-- ==== Sys2Proof/Machine/Exec.lean ====
section
/-!
DEFINITION. Execs on pods: the scheduler's choice, starting a context, its exec list and preloads, completing it,
stopping it at a measure boundary, saving and restoring it, and the deadline monitor (spec/03 R57, R89–R93; spec/05
R141, R142; spec/10 R281, R282; spec/12 R322–R330).
-/
namespace Sys2Proof.Machine

/-! ### The choice (R322–R324) -/

def Ctx.prio (x : Ctx) : Nat := x.sched / 16 % 4
def Ctx.long (x : Ctx) : Bool := bitOf x.sched 6
def Ctx.noSave (x : Ctx) : Bool := bitOf x.sched 7

/-- Has a VD runnable contexts (R322): BOUND, or CHANGING with a move, and no shape change pending? A move's pause runs none
until its commit has passed the context on. -/
def State.vdRuns (s : State) (v : Nat) : Bool :=
  let d := s.vd v
  (d.st = .bound || (d.st = .changing && d.changes.head?.any fun c => c.kind = .move)) && !s.shapePending v && !s.inPause v

/-- The command a context's exec runs: the replayed one while a replay runs (R282). -/
def State.execCmd (s : State) (ctx : Nat) : Cmd :=
  let x := s.ctx ctx
  ((x.retained.find? fun r => x.replay ≠ 0 && r.seq = x.replay)).getD (s.cmd x.cur)

/-- Runnable contexts of a VD with the running one, in rising number. -/
def State.runnable (s : State) (v : Nat) : List Nat :=
  (s.que.ctxs.filter fun e => e.2.used && e.2.vd = v && e.2.cur ≠ 0 && (match e.2.stop with
    | .teardown _ => false
    | .exception => false
    | _ => true)).map Prod.fst

/-- The context to run (R324). -/
def State.choose (s : State) (v : Nat) : Option Nat :=
  if !s.vdRuns v then none
  else
    let r := s.runnable v
    let top := (r.map fun n => (s.ctx n).prio).foldl max 0
    let c := r.filter fun n => (s.ctx n).prio = top
    let dl (n : Nat) : Nat := (s.cmd (s.ctx n).cur).fld 0x28 0 64
    let d := c.filter fun n => dl n ≠ 0
    if d.isEmpty then (c.find? fun n => (s.vd v).lastCtx < n).or c.head?
    else (sortBy dl d).head?

/-- Ask the running context to stop at the first boundary whose slot no front end has accepted (R89, R325). -/
def State.requestStop (s : State) (v ctx : Nat) (switching : Bool) : State :=
  let x := s.ctx ctx
  if x.stop ≠ .none then s
  else
    let l := s.ctxCores ctx
    let mlen := max 1 ((l.head?.map fun c => (s.core c).mlen).getD 1)
    let acc := (l.map fun c => max (s.core c).accepted (s.core c).rbeat).foldl max 0
    let s := s.setCtx ctx { x with stop := .boundary ((acc + mlen - 1) / mlen * mlen) }
    s.setVd v { s.vd v with switching := switching }

/-- A context of higher PRIO than the running one stops it at once. -/
def State.preemptFor (s : State) (v : Nat) : State :=
  match (s.vd v).ctx, s.choose v with
  | some r, some n => if (s.ctx n).prio > (s.ctx r).prio then s.requestStop v r true else s
  | _, _ => s

/-! ### The exec list (R281) -/

/-- A preload entry. -/
structure Preload where
  first : Nat
  ncores : Nat
  pocket : Nat
  sbline : Nat
  lines : Nat
  stride : Nat
  deriving DecidableEq, Repr

/-- Failing fields of the list's header. -/
def listHeadFails (size : Nat) (owns : Nat → Bool) (bs : List Byte) : Option Nat :=
  let w := leAt bs 0 4
  let n := w % 32
  let hot (i : Nat) : Nat := leAt bs (4 + 2 * i) 2
  leastOf (failAt (n ≤ 16) 0 ++ failAt (bitsOf w 15 5 = 0) 0 ++ failAt (64 + 16 * (w / 65536) ≤ size) 2 ++
    ((List.range 16).map fun i =>
      failAt (if i < n then hot i < 512 && owns (hot i) else hot i = 0) (4 + 2 * i)).flatten ++
    failAt ((bs.drop 0x24).all fun b => b = 0#8) 0x24)

/-- A preload entry's words and failing fields. -/
def preloadAt (bs : List Byte) (e : Nat) : Preload :=
  let w (k : Nat) : Nat := leAt bs (16 * e + k) 4
  { first := w 0 % 65536, ncores := w 0 / 65536, pocket := w 4 % 2 ^ 17, sbline := w 8, lines := w 12 % 2 ^ 11 + 1,
    stride := w 12 / 65536 }
def preloadFails (cores : Nat) (bs : List Byte) (e : Nat) : List Nat :=
  let p := preloadAt bs e
  let w (k : Nat) : Nat := leAt bs (16 * e + k) 4
  let o := 0x40 + 16 * e
  failAt (p.first < cores) o ++ failAt (1 ≤ p.ncores && p.first + p.ncores ≤ cores) (o + 2) ++
    failAt (p.pocket % 64 = 0) (o + 4) ++ failAt (w 4 / 2 ^ 17 = 0) (o + 6) ++
    failAt (p.pocket + 64 * p.lines ≤ 0x20000) (o + 12) ++ failAt (bitsOf (w 12) 15 11 = 0) (o + 13)

/-- What reading a list, a set or a program of an exec yields. -/
inductive ExecRead (α : Type) where
  | ok (a : α)
  | stop                       -- stalled, waiting, or ended with the access's status
  | bad (status detail : Nat)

......

Above are the records; repeat exactly the lines from the one holding "stopping it at" down to the one holding "let d := s.vd v", end lines included.

> YOUR SOLUTION:
stopping it at a measure boundary, saving and restoring it, and the deadline monitor (spec/03 R57, R89–R93; spec/05
R141, R142; spec/10 R281, R282; spec/12 R322–R330).
-/
namespace Sys2Proof.Machine

/-! ### The choice (R322–R324) -/

def Ctx.prio (x : Ctx) : Nat := x.sched / 16 % 4
def Ctx.long (x : Ctx) : Bool := bitOf x.sched 6
def Ctx.noSave (x : Ctx) : Bool := bitOf x.sched 7

/-- Has a VD runnable contexts (R322): BOUND, or CHANGING with a move, and no shape change pending? A move's pause runs none
until its commit has passed the context on. -/
def State.vdRuns (s : State) (v : Nat) : Bool :=
  let d := s.vd v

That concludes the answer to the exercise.